The Senate Environment and Public Works Committee will host a hearing today on Cold War nuclear cleanup without any witnesses from the Energy Department office that manages national remediation of that waste.
No one from DOE’s Office of Environmental Management is scheduled to testify at the hearing, according to the witness list on the committee’s website. Representatives of the U.S. Environmental Protection Agency (EPA) and the Army Corps of Engineers will appear, as will officials from two state governments and the Afognak Native Corp. of Anchorage, Alaska, the website says.
A committee aid said DOE was not invited to the hearing.
“We invited EPA – which oversees DOE’s cleanups to make sure they comply with CERCLA,” a committee aide said by email. CERCLA is the Comprehensive Environmental Response, Compensation, and Liability Act: the 1980 federal law that governs so-called EPA Superfund sites contaminated with hazardous waste.

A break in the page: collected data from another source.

/-- Both distances of a skip wrap at 16 bits (R24, R125). -/
theorem State.toNat_pc_skipIf (s : State) (c : Bool) :
    (s.skipIf c).pc.toNat = (s.pc.toNat + if c then 4 else 2) % 65536 := by
  cases c <;> simp

/-- The sum of R147 never reaches `2^16`, so forming it at 16 bits loses nothing. -/
theorem toNat_zext16_add_zextByte (nnn : Addr12) (b : Byte) :
    (zext16 nnn + zextByte b).toNat = nnn.toNat + b.toNat := by
  have := nnn.isLt
  have := b.isLt
  rw [BitVec.toNat_add, toNat_zext16, toNat_zextByte]
  omega

theorem exec_jp (nnn : Addr12) (s : State) : exec (.jp nnn) s = .next (s.jumpTo (zext16 nnn)) := rfl

theorem exec_jpV0 (nnn : Addr12) (s : State) :
    exec (.jpV0 nnn) s = .next (s.jumpTo (zext16 nnn + zextByte (s.getV 0))) := rfl

theorem exec_seImm (x : Nibble) (kk : Byte) (s : State) :
    exec (.seImm x kk) s = .next (s.skipIf (s.getV x == kk)) := rfl

theorem exec_sneImm (x : Nibble) (kk : Byte) (s : State) :
    exec (.sneImm x kk) s = .next (s.skipIf (s.getV x != kk)) := rfl

end Sys2Proof.Machine

namespace Sys2Proof

open Machine

/-- Settles O18: the self-jump writes to `PC` the value it already has. -/
theorem jumpSetsTheProgramCounter : Obligations.JumpSetsTheProgramCounter := by
  intro nnn s
  refine ⟨decode_jp nnn, _, exec_jp nnn s, toNat_zext16 nnn, Framed.jumpTo s _, fun hself => ?_⟩
  have hpc : s.pc = zext16 nnn := BitVec.eq_of_toNat_eq (hself.trans (toNat_zext16 nnn).symm)
  exact s.jumpTo_eq_self _ hpc

/-- Settles O22: both skips are `skipIf`, with the comparison of the two bytes read as numbers. -/
theorem immediateSkipsCompare : Obligations.ImmediateSkipsCompare := by
  intro x kk s
  refine ⟨⟨decode_seImm x kk, _, exec_seImm x kk s, ?_, Framed.skipIf s _⟩,
    decode_sneImm x kk, _, exec_sneImm x kk s, ?_, Framed.skipIf s _⟩
  · simp only [State.toNat_pc_skipIf, beq_iff_eq, BitVec.toNat_inj]
  · simp only [State.toNat_pc_skipIf, bne_iff_ne, ne_eq, BitVec.toNat_inj]

/-- Settles O24: the jump's frame with the exact sum as its target. -/
theorem indexedJumpAddsV0 : Obligations.IndexedJumpAddsV0 := fun nnn s =>
  ⟨decode_jpV0 nnn, _, exec_jpV0 nnn s, toNat_zext16_add_zextByte nnn (s.getV 0), Framed.jumpTo s _⟩

end Sys2Proof

/-! ### Decoding the format XYN (spec/30_encoding.md R91, R94) -/

namespace Sys2Proof

/-- Read as format XKK, a word of format XYN has its two low nibbles as the byte `kk`. -/
theorem wordXYN_eq_wordXKK (fam x y n : Nibble) : wordXYN fam x y n = wordXKK fam x (y ++ n) := rfl

@[simp] theorem fam_fieldsOf_wordXYN (fam x y n : Nibble) : (fieldsOf (wordXYN fam x y n)).fam = fam :=
  fam_fieldsOf_wordXKK fam x (y ++ n)

@[simp] theorem x_fieldsOf_wordXYN (fam x y n : Nibble) : (fieldsOf (wordXYN fam x y n)).x = x :=
  x_fieldsOf_wordXKK fam x (y ++ n)

@[simp] theorem y_fieldsOf_wordXYN (fam x y n : Nibble) : (fieldsOf (wordXYN fam x y n)).y = y := by
  have := y.isLt
  have := n.isLt
  apply BitVec.eq_of_toNat_eq
  rw [toNat_y_fieldsOf, toNat_wordXYN]
  omega

@[simp] theorem n_fieldsOf_wordXYN (fam x y n : Nibble) : (fieldsOf (wordXYN fam x y n)).n = n := by
  have := n.isLt
  apply BitVec.eq_of_toNat_eq
  rw [toNat_n_fieldsOf, toNat_wordXYN]
  omega

theorem decode_ldImm (x : Nibble) (kk : Byte) : decode (wordXKK 0x6 x kk) = .ok (.ldImm x kk) := by
  simp [decode_eq_ok, selectInstr]

theorem decode_addImm (x : Nibble) (kk : Byte) : decode (wordXKK 0x7 x kk) = .ok (.addImm x kk) := by
  simp [decode_eq_ok, selectInstr]

theorem decode_ldReg (x y : Nibble) : decode (wordXYN 0x8 x y 0x0) = .ok (.ldReg x y) := by
  simp [decode_eq_ok, selectInstr, family8]

end Sys2Proof

/-! ### Loads and arithmetic without a flag (spec/42_load_and_alu.md R160 to R162) -/

namespace Sys2Proof.Machine

/-- A register write changes that register alone. -/
theorem Framed.setV (s : State) (x : Nibble) (b : Byte) : Framed [x] [] s (s.setV x b) :=
  ⟨fun r hr => s.getV_setV_ne x r b (List.ne_of_not_mem_cons hr), fun p _ => by cases p <;> simp [Part.same]⟩

/-- Advancing writes `PC` alone, so it keeps every frame. -/
theorem Framed.advance {regs : List Nibble} {parts : List Part} {s t : State} (h : Framed regs parts s t) :
    Framed regs parts s t.advance :=
  h.trans ⟨fun r _ => t.getV_advance r, fun p _ => by cases p <;> simp [Part.same]⟩

theorem State.toNat_pc_advance (s : State) : s.advance.pc.toNat = (s.pc.toNat + 2) % 65536 := by simp

/-- What an instruction that writes `b` to `Vx` and goes to the next word does, `VF` included when `x = 15`. -/
theorem State.setV_advance_spec (s : State) (x : Nibble) (b : Byte) :
    (s.setV x b).advance.getV x = b ∧ (s.setV x b).advance.pc.toNat = (s.pc.toNat + 2) % 65536 ∧
      Framed [x] [] s (s.setV x b).advance :=
  ⟨s.getV_setV_same x b, (s.setV x b).toNat_pc_advance, (Framed.setV s x b).advance⟩

theorem exec_ldImm (x : Nibble) (kk : Byte) (s : State) : exec (.ldImm x kk) s = .next (s.setV x kk).advance := rfl

theorem exec_addImm (x : Nibble) (kk : Byte) (s : State) :
    exec (.addImm x kk) s = .next (s.setV x (s.getV x + kk)).advance := rfl

theorem exec_ldReg (x y : Nibble) (s : State) : exec (.ldReg x y) s = .next (s.setV x (s.getV y)).advance := rfl

end Sys2Proof.Machine

namespace Sys2Proof

open Machine

/-- Settles O25: the register write with `kk` as its byte. -/
theorem loadImmediateWritesTheRegister : Obligations.LoadImmediateWritesTheRegister := fun x kk s =>
  ⟨decode_ldImm x kk, _, exec_ldImm x kk s, s.setV_advance_spec x kk⟩

/-- Settles O26: the register write of a sum of bytes, which `BitVec` addition takes modulo 256. -/
theorem addImmediateSetsNoFlag : Obligations.AddImmediateSetsNoFlag := by
  intro x kk s
  obtain ⟨hsum, hpc, hframe⟩ := s.setV_advance_spec x (s.getV x + kk)
  refine ⟨decode_addImm x kk, _, exec_addImm x kk s, ?_, hpc, hframe⟩
  rw [hsum, BitVec.toNat_add]
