-- ==== Sys2Proof/Machine/Layout.lean ====
section
/-! DEFINITION. The outbound wire layouts and the checksum (spec 30_encoding.md R86, R88; 40_framer.md R110, R112, R121). -/

namespace Sys2Proof.Machine

/-- The sum of the bytes modulo 256 (40_framer.md R110). -/
def byteSum (s : List Byte) : Byte := s.foldl (· + ·) 0

/-- CHK (40_framer.md R110): the sum, with 0x17 remapped to 0x18. -/
def chk (s : List Byte) : Byte :=
  if byteSum s = Config.sentinel then Config.chkRemap else byteSum s

/-- The bytes the checksum covers: command, length, data_type, payload (30_encoding.md R87). -/
def framedBody (cmd dt : Byte) (payload : List Byte) : List Byte :=
  cmd :: BitVec.ofNat 8 (payload.length + 1) :: dt :: payload

/-- The framed report of 30_encoding.md R86, zero padded (40_framer.md R112), for at most 57 payload bytes. -/
def framedReport (cmd dt : Byte) (payload : List Byte) : Report :=
  Config.preamble :: framedBody cmd dt payload ++
    [chk (framedBody cmd dt payload), Config.sentinel, Config.sentinel] ++
    List.replicate (Config.maxFramedPayload - payload.length) 0

/-- The simple report of 30_encoding.md R88, zero padded (40_framer.md R112), for at most 63 parameter bytes. -/
def simpleReport (opcode : Byte) (args : List Byte) : Report :=
  opcode :: args ++ List.replicate (Config.maxSimpleParams - args.length) 0

/-- The verdicts of CHK_VALIDATE (40_framer.md R121). -/
inductive Verdict where
  | ok
  | badPreamble
  | badLength
  | badChecksum
  | badSentinel
  deriving DecidableEq, Repr

/-- The verdict's number (40_framer.md R121). -/
def verdictCode : Verdict → Byte
  | .ok => 0
  | .badPreamble => 1
  | .badLength => 2
  | .badChecksum => 3
  | .badSentinel => 4

/-- The validator's checks, in the order of 40_framer.md R121. -/
def validate (r : Report) : Verdict :=
  let n := (byteAt r 2).toNat - 1
  if byteAt r 0 ≠ Config.preamble then .badPreamble
  else if (byteAt r 2).toNat < 1 ∨ 58 < (byteAt r 2).toNat then .badLength
  else if byteAt r (4 + n) ≠ chk (slice r 1 (n + 3)) then .badChecksum
  else if byteAt r (5 + n) ≠ Config.sentinel ∨ byteAt r (6 + n) ≠ Config.sentinel then .badSentinel
  else .ok

/-- The payload that the length byte of a framed report delimits: offsets 4..3+n (30_encoding.md R86). -/
def payloadOf (r : Report) : List Byte := slice r 4 ((byteAt r 2).toNat - 1)

/-- The pad bytes at offsets 7+n..63 are zero (40_framer.md R112). -/
def padIsZero (r : Report) : Bool := (r.drop (6 + (byteAt r 2).toNat)).all (· == 0)

end Sys2Proof.Machine
end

The hearing will stream live on the web at 10 a.m. Eastern time.
DOE’s roughly $6-billion-a-year Office of Environmental Management, established in 1989, manages cleanup of former nuclear weapons sites that manufactured weapons and fissile material for the Pentagon’s arms race with the former Soviet Union. The Trump administration this month recommended increasing the EM budget by about $500 million for fiscal 2018.